Антуанетта стояла прямо, округлив руки, расправив плечи, выставив грудь. Все это вкупе с копной густых жестких волос придавало ей воинственный вид.

– Я надеюсь, по крайней мере, что я тебя вдохновляю… – заметила она, крутя затекшими запястьями.

Гортензия не ответила – она в этот момент по-другому закалывала ткань.

– Внимание! Десять секунд скуки! Я сейчас достану песочные часы!

– Я работаю, Антуанетта, ты что, не видишь?

– Так на чем мы остановились? Ах ну да… На моменте, когда китайцы атаковали французскую торговлю и стали угрожать, что опустошат сундуки Людовика и Кольбера…

Гортензия пробубнила (рот у нее был полон булавок):

– Подожди секунду! Дай мне подумать… А если я здесь сделаю вот такую внутреннюю складку?

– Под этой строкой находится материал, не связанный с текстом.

-- ==== Sys2Proof/Laws/Canonical.lean ====
section
/-! SUPPORT. The placed memory keeps its canonical form under every shared operation of the machine (R7, R227): one lemma an operation, from the
one place where bytes are placed up to commit, faults, the engines and the image. A meaning is a few of them: its own lemma unfolds it, splits its
cases and applies these. -/
namespace Sys2Proof.Machine

/-- Whatever state an outcome carries, its memory is canonical. -/
structure OutCanonical (o : Out) : Prop where
  mk :: (next : ∀ t, o = .next t → MemoryCanonical t)

theorem OutCanonical.of_next {t : State} (h : MemoryCanonical t) : OutCanonical (.next t) := ⟨by intro u e; cases e; exact h⟩
theorem OutCanonical.of_fault (f : Fault) : OutCanonical (.fault f) := ⟨by intro u e; cases e⟩
theorem OutCanonical.of_refused (f : Refusal) : OutCanonical (.refused f) := ⟨by intro u e; cases e⟩

theorem fresh_canonical (s : State) (h : MemoryCanonical s) : MemoryCanonical (fresh s).2 := h

/-- The state of a pair. -/
theorem fst_canonical {α : Type} {p : State × α} {t : State} {x : α} (e : p = (t, x)) (h : MemoryCanonical p.1) : MemoryCanonical t := by
  rw [e] at h; exact h

theorem snd_canonical {α : Type} {p : α × State} {t : State} {x : α} (e : p = (x, t)) (h : MemoryCanonical p.2) : MemoryCanonical t := by
  rw [e] at h; exact h

/-- A fold whose every step keeps the form keeps it. -/
theorem foldl_canonical {α : Type} {f : State → α → State} (hf : ∀ s a, MemoryCanonical s → MemoryCanonical (f s a)) :
    ∀ (l : List α) (s : State), MemoryCanonical s → MemoryCanonical (l.foldl f s)
  | [], _, h => h
  | a :: l, s, h => foldl_canonical hf l (f s a) (hf s a h)

theorem foldlReading_canonical {α : Type} {f : Reading → α → Reading} (hf : ∀ p a, MemoryCanonical p.s → MemoryCanonical (f p a).s) :
    ∀ (l : List α) (p : Reading), MemoryCanonical p.s → MemoryCanonical (l.foldl f p).s
  | [], _, h => h
  | a :: l, p, h => foldlReading_canonical hf l (f p a) (hf p a h)

theorem foldlPutting_canonical {α : Type} {f : Putting → α → Putting} (hf : ∀ p a, MemoryCanonical p.g.s → MemoryCanonical (f p a).g.s) :
    ∀ (l : List α) (p : Putting), MemoryCanonical p.g.s → MemoryCanonical (l.foldl f p).g.s
  | [], _, h => h
  | a :: l, p, h => foldlPutting_canonical hf l (f p a) (hf p a h)

theorem foldlLay_canonical {α : Type} {f : LayReads → α → LayReads} (hf : ∀ p a, MemoryCanonical p.s → MemoryCanonical (f p a).s) :
    ∀ (l : List α) (p : LayReads), MemoryCanonical p.s → MemoryCanonical (l.foldl f p).s
  | [], _, h => h
  | a :: l, p, h => foldlLay_canonical hf l (f p a) (hf p a h)

theorem fstReading_canonical {α : Type} {p : Reading × α} {t : Reading} {x : α} (e : p = (t, x)) (h : MemoryCanonical p.1.s) : MemoryCanonical t.s := by
  rw [e] at h; exact h

theorem foldlPair_canonical {α β : Type} {f : State × β → α → State × β} (hf : ∀ p a, MemoryCanonical p.1 → MemoryCanonical (f p a).1) :
    ∀ (l : List α) (p : State × β), MemoryCanonical p.1 → MemoryCanonical (l.foldl f p).1
  | [], _, h => h
  | a :: l, p, h => foldlPair_canonical hf l (f p a) (hf p a h)



/-! Ops -/

theorem modMon_canonical (s : State) (u : Nat) (f : Mon → Mon) (hM : MemoryCanonical s) : MemoryCanonical (modMon s u f) := hM

theorem sampleCore_canonical (s : State) (vc src v : Nat) (hM : MemoryCanonical s) : MemoryCanonical (sampleCore s vc src v) := hM

theorem passTicks_canonical (s : State) (n : Nat) (hM : MemoryCanonical s) : MemoryCanonical (passTicks s n) := hM

theorem modCtx_canonical (s : State) (n : Nat) (f : Ctx → Ctx) (hM : MemoryCanonical s) : MemoryCanonical (modCtx s n f) := hM

theorem modGrid_canonical (s : State) (g : Nat) (f : Grid → Grid) (hM : MemoryCanonical s) : MemoryCanonical (modGrid s g f) := hM

theorem modGroup_canonical (s : State) (g gi : Nat) (f : Group → Group) (hM : MemoryCanonical s) : MemoryCanonical (modGroup s g gi f) := hM

theorem modThread_canonical (s : State) (uid : Nat) (f : Thread → Thread) (hM : MemoryCanonical s) : MemoryCanonical (modThread s uid f) := hM

theorem modCore_canonical (s : State) (vc : Nat) (f : Core → Core) (hM : MemoryCanonical s) : MemoryCanonical (modCore s vc f) := hM

theorem modDie_canonical (s : State) (d : Nat) (f : Die → Die) (hM : MemoryCanonical s) : MemoryCanonical (modDie s d f) := hM

theorem modStore_canonical (s : State) (vc : Nat) (f : Storage → Storage) (hM : MemoryCanonical s) : MemoryCanonical (modStore s vc f) := hM

theorem modEffect_canonical (s : State) (id : Nat) (f : Effect → Effect) (hM : MemoryCanonical s) : MemoryCanonical (modEffect s id f) := hM

theorem modPlace_canonical (s : State) (vc slot : Nat) (f : Placement → Placement) (hM : MemoryCanonical s) : MemoryCanonical (modPlace s vc slot f) := hM

theorem flushDie_canonical (s : State) (d : Nat) (hM : MemoryCanonical s) : MemoryCanonical (flushDie s d) := hM

theorem deliverOne_canonical (s : State) (d : Nat) (hM : MemoryCanonical s) : MemoryCanonical (deliverOne s d) := by
  unfold deliverOne
  repeat' first
    | with_reducible assumption | with_reducible apply modDie_canonical | with_reducible apply foldl_canonical
    | with_reducible apply foldlPair_canonical | with_reducible refine fst_canonical (by assumption) ?_ | (intro _) | split
    | dsimp only [MemoryCanonical] | assumption

theorem noteSignals_canonical (s : State) (rs : Runs) (hM : MemoryCanonical s) : MemoryCanonical (noteSignals s rs) := hM

theorem placeRuns_canonical (s : State) (id : Nat) (src : Option Nat) (rs : Runs) (h : MemoryCanonical s) : MemoryCanonical (placeRuns s id src rs) := by
  unfold placeRuns
  apply noteSignals_canonical
  apply foldl_canonical
  · intro u d hu
    dsimp only
    split
    · exact modDie_canonical _ _ _ (flushDie_canonical _ _ hu)
    · split <;> exact modDie_canonical _ _ _ hu
  · exact memWriteRuns_wf h rs

theorem touchL3_canonical (s : State) (line : Nat) (dirty : BitVec 256) (z : Option Bool) (hM : MemoryCanonical s) : MemoryCanonical (touchL3 s line dirty z) := by
  unfold touchL3
  repeat' first
    | with_reducible assumption | (intro _) | split | dsimp only [MemoryCanonical] | assumption

theorem writeBackFrom_canonical (s : State) (line d : Nat) (hM : MemoryCanonical s) : MemoryCanonical (writeBackFrom s line d) := by
  unfold writeBackFrom
  repeat' first
    | with_reducible assumption | with_reducible apply modDie_canonical | with_reducible apply touchL3_canonical | (intro _) | split
    | dsimp only [MemoryCanonical] | assumption

theorem writeBackLine_canonical (s : State) (line : Nat) (hM : MemoryCanonical s) : MemoryCanonical (writeBackLine s line) := by
  unfold writeBackLine
  repeat' first
    | with_reducible assumption | with_reducible apply writeBackFrom_canonical | with_reducible apply foldl_canonical
    | with_reducible apply foldlPair_canonical | with_reducible refine fst_canonical (by assumption) ?_ | (intro _) | split
    | dsimp only [MemoryCanonical] | assumption

theorem dropLine_canonical (s : State) (line : Nat) (but : Option Nat) (hM : MemoryCanonical s) : MemoryCanonical (dropLine s line but) := by
  unfold dropLine
  repeat' first
    | with_reducible assumption | with_reducible apply modDie_canonical | with_reducible apply writeBackFrom_canonical
    | with_reducible apply foldl_canonical | with_reducible apply foldlPair_canonical | with_reducible refine fst_canonical (by assumption) ?_
    | (intro _) | split | dsimp only [MemoryCanonical] | assumption

theorem insertL2_canonical (s : State) (d : Nat) (l : L2Line) (hM : MemoryCanonical s) : MemoryCanonical (insertL2 s d l) := by
  unfold insertL2
  repeat' first
    | with_reducible assumption | with_reducible apply modDie_canonical | with_reducible apply writeBackFrom_canonical | (intro _) | split
    | dsimp only [MemoryCanonical] | assumption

– Вот уже два часа, как я стою стоймя, а на мне закрепляют булавками ткань. Поговори со мной! Я жажду новостей о всемогущем и светлейшем короле-Солнце!

– А если я буду говорить, ты оставишь меня в покое?

– Да, конечно.

Антуанетта заделалась страшной почитательницей Людовика XIV и Кольбера. Она считала, что они потрясающие ребята. Хватка, живой ум, сметливость и здравый смысл – что еще нужно? «Знаешь, что мне нравится в мужчинах? Когда они такие же умные, как женщины».

Она хотела узнать как можно больше об их долгом правлении.

– Женщины в Версале ходили исключительно в одежде из очень дорогих тканей, – начала Гортензия, опуская край ткани. – Их аристократическая нежная кожа не переносила грубых тканей. К тому же они поняли, что роскошная одежда является показателем социального статуса и власти, и поэтому они не ограничивали себя в расходах. Именно тогда был заложен базовый принцип: чем одежда дороже, тем она лучше.

– А «дороже» – это сколько? – поинтересовалась Антуанетта.

– Ну, средней руки позолоченная парча стоила порядка пяти тысяч евро за метр…

– А если в долларах?

– Тогда семь тысяч долларов!

– За метр! – задохнулась Антуанетта. – А были ли ткани подешевле?

– Ну конечно. Бархат или дамасский шелк. Тысяча долларов за метр.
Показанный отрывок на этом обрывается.